Ištaran most likely continued to be worshiped in Der until the city was deserted in either the Seleucid or Parthian period. While in the past it was assumed that theophoric names invoking him stopped being used after the Kassite period, more recent research shows that scribes from Der still bore such names in the late first millennium BCE.

==Mythology==
A fragmentary text known Abu Salabikh and Ebla mentions a group consisting of Shamash, Ištaran, the river god ^{d}ÍD and Nammu. The connection between Ištaran and Shamash was based on their shared association with justice, and later recurs for example in inscriptions of Gudea. Like them, ^{d}ÍD was a divine judge, and Nammu's presence might be the result of association between him and this goddess attested elsewhere.

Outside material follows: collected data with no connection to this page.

/-- Read the descriptor at a ring's consumer index through the saggar's translation (R161, R204), from the host where it
lies there (R225). While the host link is down, or no tag is free, the hub takes nothing and tries again (DESIGN CHOICE, log entry
40). -/
def W.takeAt (w : W) (s ring : Nat) : W :=
  let r := (w.dev.thr s).ring ring
  let a := r.entryAddr r.cons.toNat
  match w.access s a 64 .ring with
  | (.ok (.host t h), w) =>
    if w.dev.pci.up ∧ w.dev.tagFree then w.hostRead (w.dev.fnOf t) h 64 (.launch s ring) true
    else w
  | (.ok p, w) => w.descTaken s ring (w.getPlace p 64)
  | (.fault f, w) => w.haltRing s ring f.memCause a
  | (.asleep d, w) => w.raiseWake d true
  | (_, w) => w

/-- Whether a descriptor read of a saggar is on the host link. -/
def Dev.launchReading (d : Dev) (s : Nat) : Bool :=
  d.pci.reads.any fun r => match r.use with | .launch x _ => x == s | _ => false

def Ring.ready (r : Ring) : Bool := r.held ≠ 0 && !r.halt

/-- The ring that the hub takes from next (R161). -/
def Thr.pick (t : Thr) : Option Nat :=
  if t.r0.ready && t.r1.ready then some (1 - t.lastRing)
  else if t.r0.ready then some 0 else if t.r1.ready then some 1 else none

/-- LAUNCH_TAKE (R161). -/
def execLaunchTake (k : Found (Fin 128)) : State → Res := actMem fun w =>
  let s := k.of.val
  let w := w.bring k.ecc
  if (w.dev.sag s).st = .running ∧ !w.dev.launchReading s then
    match (w.dev.thr s).pick with
    | some r => w.takeAt s r
    | none => w
  else w

/-- A write to THR.L0PROD (R162). -/
def W.l0prod (w : W) (s : Nat) (v : BitVec 16) : W :=
  let r := (w.dev.thr s).r0
  let lead := (v - r.cons).toNat
  if v = r.prod then w
  else if r.entries < lead ∨ lead < r.held then w.modThr s fun t => { t with overd := true }
  else w.modRing s 0 fun r => { r with prod := v }

/-- L0PROD_WRITE (R162). -/
def execL0prodWrite (ag : Agent) (s : Fin 128) (v : Word) : State → Res := act fun w =>
  w.regAccess ag (.view s false) (.write (.blk 0xA000 (0x40 * s + 0xC)) v) fun w => w.l0prod s (v.truncate 16)

/-- A write to THR.LERR (R197): ones clear. -/
def W.lerr (w : W) (s : Nat) (v : Word) : W :=
  w.modThr s fun t =>
    { t with r0 := { t.r0 with halt := t.r0.halt && !v.getLsbD 2 }, r1 := { t.r1 with halt := t.r1.halt && !v.getLsbD 3 }
             norec := t.norec && !v.getLsbD 1, overd := t.overd && !v.getLsbD 0 }

/-- LAUNCH_RING_UNHALT (R161, R197). -/
def execLaunchRingUnhalt (ag : Agent) (s : Fin 128) (v : Word) : State → Res := act fun w =>
  w.regAccess ag (.view s false) (.write (.blk 0xA000 (0x40 * s + 0x2C)) v) fun w => w.lerr s v

/-- The descriptor of an lnch: elements 0–15 of the source register, an open word for each element of an inactive lane, which is
not read (R157, log entry 21). -/
def lnchDesc (b : Bundle) (src : Nat) (act : BitVec 16) (seed : Nat) : List Byte :=
  (List.range 16).flatMap fun i => leBytes 4 (if act.getLsbD (i / 4) then b.elem src i else Config.openWord (seed + i)).toNat

/-- LNCH (R162, R181, R184): a release, which reports failed stores (R191 step 1). -/
def execLnch (at_ : At) (src : Fin 64) : State → Res := actMem fun w =>
  if w.dev.memWaits at_ then w
  else w.instrR at_ [src] fun w b act =>
    if b.storePoison then w.reportStores at_ act else
    let desc := lnchDesc b src act w.dev.free
    let w := w.modDev fun d => { d with free := d.free + 16 }
    let r := (w.dev.thr b.sag).r1
    if r.held < r.entries then w.lnchPost b.sag at_.cl at_.vu { b with pc := at_.pc } act desc
    else w.modBundle at_.cl at_.vu fun b => { b with waiting := .ring desc act }
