/-- TSYNCR (R357, R358): the exchange of a child with its parent ends with an offset, parent less own, and a round-trip
time. The master is its slice's reference: its own exchanges leave no offset (DEDUCED, log entry 25). -/
def execTsyncr (p : Fin 12) (_src : BitVec 12) (slice : BitVec 16) (offset : Int) (rtt : Nat) : State → Res := actMem fun w =>
  w.onMgmt p slice fun w =>
    let f := w.dev.fab
    if f.state ≠ .admitted then w
    else
      let off : Int := if f.master then 0 else offset
      let skew := if f.master then 0 else offset.natAbs + rtt / 2
      let good := if skew ≤ 1000 then min 8 (f.good + 1) else 0
      let w := w.modFab fun f =>
        { f with skew := satBv 0 skew, lastExch := some w.dev.now, good := good
                 untrusted := decide (1000 < skew) || (f.untrusted && decide (good < 8)) }
      if 100000 < off then w.modFab fun f => { f with time := f.time + BitVec.ofInt 64 off, slewLeft := 0 }
      else w.modFab fun f => { f with slewLeft := off }

/-- The neighbours by which this chip's children joined (R357), each once. -/
def Dev.children (d : Dev) : List (BitVec 12) := (d.fab.back.map Prod.snd).eraseDups

/-- TSYNC_TIMER (R357). -/
def execTsyncTimer : State → Res := actMem fun w =>
  let f := w.dev.fab
  if f.state = .admitted ∧ f.lastTsync + 1000000 ≤ w.dev.now then
    (w.modFab fun f => { f with lastTsync := w.dev.now }).mgmtAll w.dev.children (.tsync f.time)
  else w

/-- TSYNC_MISSING (R358). -/
def execTsyncMissing : State → Res := actMem fun w =>
  let late : Bool := match w.dev.fab.lastExch with | some t => decide (t + 10000000 ≤ w.dev.now) | none => true
  if late then w.modFab fun f => { f with untrusted := true, good := 0 } else w

end Sys2Proof.Machine
end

The Hymn to Nanshe mentions Ištaran in his role of a divine judge, possibly in association with Ningishzida.

Ištaran is also mentioned in the Epic of Erra, where he forsakes the inhabitants of Der after they start acting violently. He is also the only deity to resist Erra's destructive rampage.

A Neo-Assyrian copy of a lament originally dealing only with the death of Damu contains the names of nine deities who met the same fate, including Ištaran.